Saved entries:
▽
/-- WAV and wavr leave the device parameters alone. -/
theorem wavLoop_dev (here npc : Word) (k : Nat) (s : State) : (wavLoop here npc k s).dev = s.dev := by
  have hi : ∀ (u : State) (q : Request), (u.interruptWav here q).dev = u.dev := fun u q => by
    simp [State.interruptWav, State.exceptionEntry, State.entered, State.freeHnzvc]
  have hc : ∀ (u : State) (q : Request) (l), (u.cutShort l fun w => w.interruptWav here q).dev = u.dev := fun u q l => by
    unfold State.cutShort
    split
    · exact hi u q
    · exact hi _ q
  induction k generalizing s with
  | zero =>
    unfold wavLoop; dsimp only
    split
    · rfl
    · split
      · exact hc _ _ _
      · split <;> rfl
  | succ k ih =>
    unfold wavLoop; dsimp only
    split
    · rfl
    · split
      · exact hc _ _ _
      · split
        · rfl
        · rw [ih]; rfl

/-- One antecedent or consequent of a rule list keeps the canonical form. -/
theorem ruleElement_wf {s : State} (h : s.mem.wf = true) (fa : Word) (f : Byte) : (s.ruleElement fa f).mem.wf = true := by
  unfold State.ruleElement State.raiseOutput State.lowerTruth
  split <;> split <;> first | exact h | exact State.writeByte_wf h _ _

theorem ruleElement_inv {s : State} (h : s.Inv) (fa : Word) (f : Byte) : (s.ruleElement fa f).Inv := by
  unfold State.ruleElement State.raiseOutput State.lowerTruth
  split <;> split <;> first | exact h | exact State.writeByte_inv h _ _

@[simp] theorem ruleElement_dev (s : State) (fa : Word) (f : Byte) : (s.ruleElement fa f).dev = s.dev := by
  unfold State.ruleElement State.raiseOutput State.lowerTruth
  split <;> split <;> simp

/-! ### The passes of WAV -/

/-- The states agree on what a read answers and does. -/
def Alike (s t : State) : Prop := t.ppage = s.ppage ∧ t.dev = s.dev ∧ t.mem = s.mem ∧ t.devices = s.devices

theorem Alike.readByte {s t : State} (h : Alike s t) (a : Word) : t.readByte a = s.readByte a :=
  State.readByte_congr h.1 h.2.1 h.2.2.1 h.2.2.2 a

theorem Alike.touch {s t : State} (h : Alike s t) (a : Word) : Alike (s.touch a) (t.touch a) :=
  ⟨h.1, h.2.1, h.2.2.1, State.afterRead_congr h.1 h.2.1 h.2.2.2 a⟩

/-- Reading pairs changes the devices alone. -/
theorem pairsRead_eq (s : State) (k : Nat) : s.pairsRead k = { s with devices := (s.pairsRead k).devices } := by
  induction k with
  | zero => rfl
  | succ k ih => rw [State.pairsRead, ih]; rfl

theorem next_address (w : Word) (k : Nat) : w + 1 + BitVec.ofNat 16 k = w + BitVec.ofNat 16 (k + 1) := by
  rw [BitVec.ofNat_add, BitVec.add_assoc, BitVec.add_comm 1]; rfl

/-- The pairs after the first, seen from the state after the first. -/
theorem pairsRead_shift {s t : State} (h : Alike s.pairTaken t) (hx : t.x = s.x + 1) (hy : t.y = s.y + 1) (k : Nat) :
    Alike (s.pairsRead (k + 1)) (t.pairsRead k) := by
  induction k with
  | zero =>
    simp only [State.pairsRead, BitVec.add_zero]
    exact ⟨h.1, h.2.1, h.2.2.1, h.2.2.2⟩
  | succ k ih =>
    rw [State.pairsRead, show t.pairsRead (k + 1) =
      ((t.pairsRead k).touch (t.y + BitVec.ofNat 16 k)).touch (t.x + BitVec.ofNat 16 k) from rfl, hx, hy, next_address,
      next_address]
    exact (ih.touch _).touch _

/-- The state `k` passes of WAV without a request later: the sums of `k` pairs added, the samples of `k` boundaries used. -/
def State.wavPassed (s : State) (k : Nat) (rest : List Inputs) : State :=
  let sop : BitVec 32 := (s.tmp1 ++ s.tmp2) + BitVec.ofNat 32 (s.sumOfProducts k)
  { s with
    b := s.b - BitVec.ofNat 8 k, x := s.x + BitVec.ofNat 16 k, y := s.y + BitVec.ofNat 16 k
    tmp1 := sop.extractLsb' 16 16, tmp2 := sop.extractLsb' 0 16, tmp3 := s.tmp3 + BitVec.ofNat 16 (s.sumOfWeights k)
    inputs := rest, devices := (s.pairsRead k).devices }

/-- The two halves of a 32-bit number. -/
theorem extract_append32 (v : BitVec 32) : v.extractLsb' 16 16 ++ v.extractLsb' 0 16 = v := by
  apply BitVec.eq_of_getLsbD_eq; intro i hi
  simp only [BitVec.getLsbD_append, BitVec.getLsbD_extractLsb']
  split
  · next h => simp [h]
  · next h => simp [show i - 16 < 16 by omega, show 16 + (i - 16) = i by omega]

theorem extract_hi (a b : Word) : (a ++ b : BitVec 32).extractLsb' 16 16 = a := by
  apply BitVec.eq_of_getLsbD_eq; intro i hi
  simp only [BitVec.getLsbD_extractLsb', BitVec.getLsbD_append, hi, decide_true, Bool.true_and]
  rw [if_neg (by omega)]; congr 1; omega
△
▶ [EXERCISE GOAL]:
All of the data above should be transcribed exactly.

▶ [COMPLETED EXERCISE]:
/-- WAV and wavr leave the device parameters alone. -/
theorem wavLoop_dev (here npc : Word) (k : Nat) (s : State) : (wavLoop here npc k s).dev = s.dev := by
  have hi : ∀ (u : State) (q : Request), (u.interruptWav here q).dev = u.dev := fun u q => by
    simp [State.interruptWav, State.exceptionEntry, State.entered, State.freeHnzvc]
  have hc : ∀ (u : State) (q : Request) (l), (u.cutShort l fun w => w.interruptWav here q).dev = u.dev := fun u q l => by
    unfold State.cutShort
    split
    · exact hi u q
    · exact hi _ q
  induction k generalizing s with
  | zero =>
    unfold wavLoop; dsimp only
    split
    · rfl
    · split
      · exact hc _ _ _
      · split <;> rfl
  | succ k ih =>
    unfold wavLoop; dsimp only
    split
    · rfl
    · split
      · exact hc _ _ _
      · split
        · rfl
        · rw [ih]; rfl

/-- One antecedent or consequent of a rule list keeps the canonical form. -/
theorem ruleElement_wf {s : State} (h : s.mem.wf = true) (fa : Word) (f : Byte) : (s.ruleElement fa f).mem.wf = true := by
  unfold State.ruleElement State.raiseOutput State.lowerTruth
  split <;> split <;> first | exact h | exact State.writeByte_wf h _ _

theorem ruleElement_inv {s : State} (h : s.Inv) (fa : Word) (f : Byte) : (s.ruleElement fa f).Inv := by
  unfold State.ruleElement State.raiseOutput State.lowerTruth
  split <;> split <;> first | exact h | exact State.writeByte_inv h _ _

@[simp] theorem ruleElement_dev (s : State) (fa : Word) (f : Byte) : (s.ruleElement fa f).dev = s.dev := by
  unfold State.ruleElement State.raiseOutput State.lowerTruth
  split <;> split <;> simp

/-! ### The passes of WAV -/

/-- The states agree on what a read answers and does. -/
def Alike (s t : State) : Prop := t.ppage = s.ppage ∧ t.dev = s.dev ∧ t.mem = s.mem ∧ t.devices = s.devices

theorem Alike.readByte {s t : State} (h : Alike s t) (a : Word) : t.readByte a = s.readByte a :=
  State.readByte_congr h.1 h.2.1 h.2.2.1 h.2.2.2 a

theorem Alike.touch {s t : State} (h : Alike s t) (a : Word) : Alike (s.touch a) (t.touch a) :=
  ⟨h.1, h.2.1, h.2.2.1, State.afterRead_congr h.1 h.2.1 h.2.2.2 a⟩

/-- Reading pairs changes the devices alone. -/
theorem pairsRead_eq (s : State) (k : Nat) : s.pairsRead k = { s with devices := (s.pairsRead k).devices } := by
  induction k with
  | zero => rfl
  | succ k ih => rw [State.pairsRead, ih]; rfl

theorem next_address (w : Word) (k : Nat) : w + 1 + BitVec.ofNat 16 k = w + BitVec.ofNat 16 (k + 1) := by
  rw [BitVec.ofNat_add, BitVec.add_assoc, BitVec.add_comm 1]; rfl

/-- The pairs after the first, seen from the state after the first. -/
theorem pairsRead_shift {s t : State} (h : Alike s.pairTaken t) (hx : t.x = s.x + 1) (hy : t.y = s.y + 1) (k : Nat) :
    Alike (s.pairsRead (k + 1)) (t.pairsRead k) := by
  induction k with
  | zero =>
    simp only [State.pairsRead, BitVec.add_zero]
    exact ⟨h.1, h.2.1, h.2.2.1, h.2.2.2⟩
  | succ k ih =>
    rw [State.pairsRead, show t.pairsRead (k + 1) =
      ((t.pairsRead k).touch (t.y + BitVec.ofNat 16 k)).touch (t.x + BitVec.ofNat 16 k) from rfl, hx, hy, next_address,
      next_address]
    exact (ih.touch _).touch _

/-- The state `k` passes of WAV without a request later: the sums of `k` pairs added, the samples of `k` boundaries used. -/
def State.wavPassed (s : State) (k : Nat) (rest : List Inputs) : State :=
  let sop : BitVec 32 := (s.tmp1 ++ s.tmp2) + BitVec.ofNat 32 (s.sumOfProducts k)
  { s with
    b := s.b - BitVec.ofNat 8 k, x := s.x + BitVec.ofNat 16 k, y := s.y + BitVec.ofNat 16 k
    tmp1 := sop.extractLsb' 16 16, tmp2 := sop.extractLsb' 0 16, tmp3 := s.tmp3 + BitVec.ofNat 16 (s.sumOfWeights k)
    inputs := rest, devices := (s.pairsRead k).devices }

/-- The two halves of a 32-bit number. -/
theorem extract_append32 (v : BitVec 32) : v.extractLsb' 16 16 ++ v.extractLsb' 0 16 = v := by
  apply BitVec.eq_of_getLsbD_eq; intro i hi
  simp only [BitVec.getLsbD_append, BitVec.getLsbD_extractLsb']
  split
  · next h => simp [h]
  · next h => simp [show i - 16 < 16 by omega, show 16 + (i - 16) = i by omega]

theorem extract_hi (a b : Word) : (a ++ b : BitVec 32).extractLsb' 16 16 = a := by
  apply BitVec.eq_of_getLsbD_eq; intro i hi
  simp only [BitVec.getLsbD_extractLsb', BitVec.getLsbD_append, hi, decide_true, Bool.true_and]
  rw [if_neg (by omega)]; congr 1; omega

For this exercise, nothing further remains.